Just got in from boot camp and whew! He said it was a "light" day but try telling that to my thighs and stomach muscles! The pain (NO PAIN NO GAIN!) yesterday was so bad that I had D check my entire body to look for bruises. I felt like my muscles had cracked! Well, it was BRILLIANT and IS brilliant! No matter if it is a "light" day or a "hard" day...the beauty of boot camp is, YOU are your own boss. You can choose to go through the motions or you can choose to push yourself as hard as possible.
I have a new method that has worked wonders for me to continue to break through my walls and push through the pain. I go and go and go, whether it is the ladder, push ups, tap downs, free weights, WHATEVER IT IS, I go until I feel like I'm going to throw up and I try to go FAST. Once I feel like throwing up I opt out, count to five and if I STILL feel like throwing up, I count to twenty outside and then go back in and start all over again with a new gusto. Usually after counting to 5 I am totally fine and can start again quickly. However, about twice during class I go out and count to 20 and then go back in. I'm hoping by the end of of this cycle I'll only be going out once during class. =)
As weird as it sounds, I try to feel like passing out or throwing up during each exercise lol. I figure if I'm not panting, sweating and FEELING something in every fiber of my being, I'm not doing shit. And why the hell would I pay to get a work out if I'm not going to put in the work?!
So, last night while looking at my body for bruises (Ha!) I had my leg up and was turning it...all of a sudden I saw...wait for it....MUSCLE! It was INSANE!!! D then caught me flexing in the mirror all night. I couldn't help it...I was so amazed at how my body is transforming. If my stomach wants to be the last to go, that's fine. The stubborn thing can stay round and protruding but my sides are going down and my legs are slimming and dare I say it? THEY ARE TONING! Crazy talk! If my stomach doesn't get into gear quickly it's gonna be very sad when the rest of my body is getting shown off and it is stuck underneath empire waists and sweaters!

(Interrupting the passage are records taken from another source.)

/-- The integer group, in the order of R107. -/
theorem intResult_effect (hi : intResult i = some r) (hr : Ready s i r.h g k) (hl : r.Lands s g k) :
    r.Effect s i g k := by
  cases i with
  | iadd h o => exact intReg_effect hi hr hl (fnAdd_eq _) fun _ => rfl
  | isub h o => exact intReg_effect hi hr hl (fnSub_eq _) fun _ => rfl
  | imul h o => exact intReg_effect hi hr hl (F := fun a b _ => a * b) (fun _ _ _ => rfl) fun _ => rfl
  | imulh h o => exact intReg_effect hi hr hl (fnMulh_eq _) fun _ => rfl
  | imad h o => exact intReg_effect hi hr hl (F := fun a b d => a * b + d) (fun _ _ _ => rfl) fun _ => rfl
  | imin h o => exact intReg_effect hi hr hl (fnMin_eq _) fun _ => rfl
  | imax h o => exact intReg_effect hi hr hl (fnMax_eq _) fun _ => rfl
  | iabs h o => exact intReg_effect hi hr hl (fnAbs_eq _ _) fun _ => rfl
  | and h o => exact intReg_effect hi hr hl (F := fun a b _ => a &&& b) (fun _ _ _ => rfl) fun _ => rfl
  | or h o => exact intReg_effect hi hr hl (F := fun a b _ => a ||| b) (fun _ _ _ => rfl) fun _ => rfl
  | xor h o => exact intReg_effect hi hr hl (F := fun a b _ => a ^^^ b) (fun _ _ _ => rfl) fun _ => rfl
  | andn h o => exact intReg_effect hi hr hl (F := fun a b _ => a &&& ~~~b) (fun _ _ _ => rfl) fun _ => rfl
  | shl h o => exact intReg_effect hi hr hl (fnShl_eq _ _) fun _ => rfl
  | shr h o => exact intReg_effect hi hr hl (fnShr_eq _ _) fun _ => rfl
  | sar h o => exact intReg_effect hi hr hl (fnSar_eq _ _) fun _ => rfl
  | bfx h o => exact intReg_effect hi hr hl (fnBfx_eq _) fun _ => rfl
  | bfi h o => exact intReg_effect hi hr hl (fnBfi_eq _ _) fun _ => rfl
  | popc h o => exact intReg_effect hi hr hl (fnPopc_eq _ _) fun _ => rfl
  | clz h o => exact intReg_effect hi hr hl (fnClz_eq _ _) fun _ => rfl
  | brev h o => exact intReg_effect hi hr hl (fnBrev_eq _ _) fun _ => rfl
  | mov h o => exact intReg_effect hi hr hl (F := fun _ b _ => b) (fun _ _ _ => rfl) fun _ => rfl
  | iset h o =>
    obtain rfl := Option.some.inj hi
    exact writeP_effect hr hl (fun t => condHolds_icmp ..) (fun t t1 ht => by simp only [Thread.reg, ht]) (by decide) rfl
  | iaddImm h o => exact intImm_effect hi hr hl (fnAdd_eq _) fun _ => rfl
  | isubImm h o => exact intImm_effect hi hr hl (fnSub_eq _) fun _ => rfl
  | imulImm h o => exact intImm_effect hi hr hl (F := fun a b _ => a * b) (fun _ _ _ => rfl) fun _ => rfl
  | imulhImm h o => exact intImm_effect hi hr hl (fnMulh_eq _) fun _ => rfl
  | imadImm h o => exact intImm_effect hi hr hl (F := fun a b d => a * b + d) (fun _ _ _ => rfl) fun _ => rfl
  | iminImm h o => exact intImm_effect hi hr hl (fnMin_eq _) fun _ => rfl
  | imaxImm h o => exact intImm_effect hi hr hl (fnMax_eq _) fun _ => rfl
  | iabsImm h o => exact intImm_effect hi hr hl (fnAbs_eq _ _) fun _ => rfl
  | andImm h o => exact intImm_effect hi hr hl (F := fun a b _ => a &&& b) (fun _ _ _ => rfl) fun _ => rfl
  | orImm h o => exact intImm_effect hi hr hl (F := fun a b _ => a ||| b) (fun _ _ _ => rfl) fun _ => rfl
  | xorImm h o => exact intImm_effect hi hr hl (F := fun a b _ => a ^^^ b) (fun _ _ _ => rfl) fun _ => rfl
  | andnImm h o => exact intImm_effect hi hr hl (F := fun a b _ => a &&& ~~~b) (fun _ _ _ => rfl) fun _ => rfl
  | shlImm h o => exact intImm_effect hi hr hl (fnShl_eq _ _) fun _ => rfl
  | shrImm h o => exact intImm_effect hi hr hl (fnShr_eq _ _) fun _ => rfl
  | sarImm h o => exact intImm_effect hi hr hl (fnSar_eq _ _) fun _ => rfl
  | movi h o => exact intImm_effect hi hr hl (F := fun _ b _ => b) (fun _ _ _ => rfl) fun _ => rfl
  | isetImm h o =>
    obtain rfl := Option.some.inj hi
    exact writeP_effect hr hl (fun t => condHolds_icmp ..) (fun t t1 ht => by simp only [Thread.reg, ht]) (by decide) rfl
  | _ => exact absurd hi nofun

/-! ## Selection and packing -/

/-- PACK: two elements of `w` bits in place of the pair `e` of a word. -/
theorem pack_eq_ofBits (d a b : Word) (w e : Nat) :
    (BitVec.ofNat 32 (setBits d.toNat (2 * w * e) (2 * w) (bitsOf a.toNat 0 w + 2 ^ w * bitsOf b.toNat 0 w)) : Word)
      = ofBits fun i => if i < 2 * w * e ∨ 2 * w * (e + 1) ≤ i then d.getLsbD i
          else if i < 2 * w * e + w then a.getLsbD (i - 2 * w * e)
          else b.getLsbD (i - 2 * w * e - w) := by
  refine eq_ofBits fun i hi => ?_
  have ha : bitsOf a.toNat 0 w < 2 ^ w := Nat.mod_lt _ (Nat.two_pow_pos w)
  rw [BitVec.getLsbD_ofNat, testBit_setBits, Nat.mul_add, Nat.mul_one, Nat.add_comm (bitsOf a.toNat 0 w),
    Nat.testBit_two_pow_mul_add _ ha]
  simp only [bitsOf, Nat.pow_zero, Nat.div_one, Nat.testBit_mod_two_pow, hi, decide_true, Bool.true_and]
  by_cases hin : 2 * w * e ≤ i ∧ i < 2 * w * e + 2 * w
  · rw [if_pos hin, if_neg (show ¬ (i < 2 * w * e ∨ 2 * w * e + 2 * w ≤ i) by omega)]
    by_cases hlow : i < 2 * w * e + w
    · rw [if_pos (show i - 2 * w * e < w by omega), if_pos hlow, decide_eq_true (by omega), Bool.true_and]
      rfl
    · rw [if_neg (show ¬ i - 2 * w * e < w by omega), if_neg hlow, decide_eq_true (by omega), Bool.true_and]
      rfl
  · rw [if_neg hin, if_pos (by omega)]
    rfl

theorem moveResult_effect (hi : moveResult i = some r) (hr : Ready s i r.h g k)
    (hl : r.Lands s g k) : r.Effect s i g k := by
  cases i with
  | sel h o =>
    obtain rfl := Option.some.inj hi
    exact runInt_effect hr hl (fun _ => rfl) (fun t t1 ht => by unfold Thread.reg Thread.pred; rw [ht]) (by decide)
      fun _ => rfl
  | pack h o =>
    obtain rfl := Option.some.inj hi
    exact runInt_effect hr hl (fun _ => pack_eq_ofBits ..) (fun t t1 ht => by simp only [Thread.reg, ht]) (by decide)
      fun _ => rfl
  | unpk h o =>
    obtain rfl := Option.some.inj hi
    have hw : 0 < 16 / 2 ^ o.width.toNat :=
      Nat.div_pos (Nat.pow_le_pow_right (n := 2) (j := 4) (by decide) (by omega)) (Nat.two_pow_pos _)
    exact runInt_effect hr hl (fun t => ofInt_field o.sx hw (Nat.mod_lt _ (Nat.two_pow_pos _)))
      (fun t t1 ht => by unfold Thread.reg; rw [ht]) (by decide) fun _ => rfl
  | _ => exact absurd hi nofun

/-! ## Predicates -/

/-- The writes of PLOP: E after D. -/
def plopWrites (h : Hdr) (o : PlopOp) (X : State) (g : Group) : State :=
  let idx := fun (t : Thread) => 4 * (t.pred o.a).toNat + 2 * (t.pred o.b).toNat + (t.pred o.c).toNat
  let s := X.writeP g h o.d 2 fun _ _ t => o.lut.getLsbD (idx t)
  if o.ev then s.writeP g h o.e 2 fun _ _ t => o.lut2.getLsbD (idx t) else s

theorem given_plop {X : State} (ho : OneCrew X g k) (o : PlopOp) :
    Result.GivenIn { Result.none h with
      regs := fun _ _ _ t key =>
        if o.ev = true ∧ key = pKey o.e then some (lookup o.lut2 (t.pred o.a) (t.pred o.b) (t.pred o.c))
        else if key = pKey o.d then some (lookup o.lut (t.pred o.a) (t.pred o.b) (t.pred o.c))
        else Option.none } g X k
      (plopWrites h o X g) := by
  unfold plopWrites
  have hd := given_writeP ho (h := h) (lat := 2) (by decide) o.d fun _ _ _ t =>
    o.lut.getLsbD (4 * (t.pred o.a).toNat + 2 * (t.pred o.b).toNat + (t.pred o.c).toNat)
  cases hev : o.ev with
  | false =>
    simp only [Bool.false_eq_true, false_and, if_false]
    exact hd
  | true =>
    simp only [true_and, if_true]
    refine hd.join ho (fun k1 ho1 => given_writeP ho1 (h := h) (by decide) o.e fun _ _ _ t =>
      o.lut2.getLsbD (4 * (t.pred o.a).toNat + 2 * (t.pred o.b).toNat + (t.pred o.c).toNat))
      ⟨⟨rfl, rfl⟩, ⟨rfl, rfl⟩, fun k on l t key => ?_⟩
      (Result.single_byReads fun _ _ _ _ t t1 _ ht => by simp only [Thread.pred, ht])
    by_cases he : key = pKey o.e
    · simp only [Result.single, he, if_true]
      rfl
    · simp only [Result.single, he, if_false]
      rfl

theorem pKey_half (half : Bool) {n : Nat} (hn : n < 32) :
    pKey (BitVec.ofNat 6 (32 * half.toNat + n)) = 512 + 32 * half.toNat + n := by
  have := Bool.toNat_lt half
  rw [pKey, BitVec.toNat_ofNat, Nat.mod_eq_of_lt (by omega), Nat.add_assoc]

/-- The writes of PMOV to predicates: the first `n` of the half. -/
def pmovWrites (h : Hdr) (half : Bool) (a : RegCode) (n : Nat) (X : State) (g : Group) : State :=
  (List.range n).foldl (fun s i => s.writeP g h (BitVec.ofNat 6 (32 * half.toNat + i)) 2 fun _ _ t =>
    (t.reg a).getLsbD i) X

theorem given_pmov {X : State} (ho : OneCrew X g k) (half : Bool) (a : RegCode) (n : Nat) (hn : n ≤ 32) :
    Result.GivenIn { Result.none h with
      regs := fun _ _ _ t key =>
        if 512 + 32 * half.toNat ≤ key ∧ key < 512 + 32 * half.toNat + n then
          some (BitVec.ofNat 32 ((t.reg a).getLsbD (key - (512 + 32 * half.toNat))).toNat)
        else Option.none } g X k
      (pmovWrites h half a n X g) := by
  induction n with
  | zero =>
    refine ⟨k, (modCrew_id ho.crew _ rfl).symm, Result.wrote_self fun l t key _ _ => ?_⟩
    simp [Result.common, Result.none]
  | succ n ih =>
    rw [pmovWrites, List.range_succ, List.foldl_append]
    refine (ih (by omega)).join ho (fun k1 ho1 => given_writeP ho1 (h := h) (by decide) _ fun _ _ _ t =>
      (t.reg a).getLsbD n) ⟨⟨rfl, rfl⟩, ⟨rfl, rfl⟩, fun k on l t key => ?_⟩
      (Result.single_byReads fun _ _ _ _ t t1 _ ht => by simp only [Thread.reg, ht])
    simp only [Result.single, pKey_half half (Nat.lt_of_succ_le hn)]
    by_cases hk : key = 512 + 32 * half.toNat + n
    · rw [if_pos hk, if_pos (by omega), hk, Nat.add_sub_cancel_left]
      rfl
    · rw [if_neg hk, Option.none_or]
      congr 1
      simp only [eq_iff_iff]
      omega

theorem predResult_effect (hi : predResult i = some r) (hr : Ready s i r.h g k) (hl : r.Lands s g k) :
    r.Effect s i g k := by
  cases i with
  | plop h o =>
    obtain rfl := Option.some.inj hi
    exact effect_of_given (body := plopWrites h o) hr hl rfl
      (fun _ _ _ _ t t1 _ _ ht => by simp only [Thread.pred, ht]) rfl (given_plop hr.2.oneCrew o)
  | pmov h dir half a =>
    cases dir with
    | true =>
      obtain rfl := Option.some.inj hi
      exact effect_of_given (body := pmovWrites h half a 32) hr hl rfl
        (fun _ _ _ _ t t1 _ _ ht => by simp only [Thread.reg, ht]) rfl (given_pmov hr.2.oneCrew half a 32 le_rfl)
    | false =>
      obtain rfl := Option.some.inj hi
      exact effect_of_given (body := fun X g => X.write g h a 2 fun _ _ t => ofBits fun i =>
          t.pred (BitVec.ofNat 6 (32 * half.toNat + i))) hr hl rfl
        (Result.single_byReads fun _ _ _ _ t t1 _ ht => by simp only [Thread.pred, ht]) rfl
        (given_write hr.2.oneCrew (by decide) a fun _ _ _ t => ofBits fun i =>
          t.pred (BitVec.ofNat 6 (32 * half.toNat + i)))
  | _ => exact absurd hi nofun

/-! ## Lanes -/

/-- Results that agree wherever a guard holds are given by the same writes. -/
theorem Result.GivenIn.congr {R : Result} {X X1 : State} (hg : r.GivenIn g X k X1) (hm : k.AllReady g.mask)
    (hh : R.h = r.h) (hu : R.uni = r.uni)
    (hregs : ∀ l t key, (k.holding r.h g.mask).getLsbD l = true → k.thread? l = some t →
      R.regs k (k.holding r.h g.mask) l t key = r.regs k (k.holding r.h g.mask) l t key) : R.GivenIn g X k X1 := by
  have hcommon : ∀ l t key, g.mask.getLsbD l = true → k.thread? l = some t →
      R.common k g.mask l t key = r.common k g.mask l t key := by
    intro l t key hl ht
    unfold Result.common
    rw [hh, hu]
    simp only
    split
    · split
      · rfl
      · rename_i hon
        obtain ⟨v, hv, -⟩ := hm _ (holding_sub (lowLane_mem hon))
        rw [hv, Option.bind_some, Option.bind_some]
        exact hregs _ v key (lowLane_mem hon) hv
    · split
      · rename_i hgd
        obtain ⟨v, hv, hst⟩ := hm l hl
        obtain rfl : t = v := Option.some.inj (ht.symm.trans hv)
        exact hregs l t key ((getLsbD_holding hl ht hst).trans hgd) ht
      · rfl
  obtain ⟨k1, hX, hw⟩ := hg
  refine ⟨k1, hX, hw.frame, hw.reads, hw.out, fun l t hl ht key => ?_, fun l t t1 hl ht ht1 key => ?_⟩
  · rw [hw.sregs l t hl ht, hcommon l t key hl ht, hu]
  · rw [hw.lanes l t t1 hl ht ht1, hcommon l t key hl ht]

You know, in the winter time it is all about jeans and boots and sweaters so I really hadn't paid too much attention to my legs. Except to note the fact that I can officially fit into EVERY PAIR of boots I try on and have room to spare!
They say the stomach is the last thing to go when losing weight. That's fine with me. I think I can deal with it. I'm working out NOW so that when it finally decides to go, there is a six pack underneath there waiting to shine. I know, I know, it could take a full year for that to show through. I have to lose EVERY OUNCE of fat on my body in order to show a six pack. I'm down for the challenge.
Once I am officially at goal weight then it will only be a matter of toning and tightening up my skin along with losing any additional body fat. That will be a whole other challenge (along with weight maintenance). I'm totally looking forward to it.
I don't understand people who try to lose weight without working out. I'm sorry. I don't. Sooo you wanna be skinny fat? That's so gross. Yes, I'm judging. Whatever! Why do all that hard work of eating correctly etc OH and saying "I am trying to change my lifestyle to be healthy". Well, I'm sorry to inform you but part of your health involves working out. If you can't run a mile, I'm gon' need you to try.
See? This is why I have gone on this mission. I cannot have these thoughts and not live by my own rules I set forth. I don't want to live my life being a hypocrite.
Anyway, I'm off!
Next week will be new pictures so I'm hoping to slim down significantly this week. Maybe 3 pounds? Maybe 4? What you guys don't know is my exact weight. I've never said it before...not sure I will ever but maybe. If I lose 4 pounds I will have crossed a thresh hold in my weight. 1. It will be my first goal weights halfway point 2. I will have lost more than 40lbs. 3. I will be out of the 1?0's. =) and moving into a new set of 10's!
Your comments, inspirational words and congrats mean more to me than anything in this world during the Holiday season. My life is in a REALLY great place and it is because of all of YOU. My friends, old and new and those that I have allowed to be a part of my life, Thank you for allowing ME to be part of yours.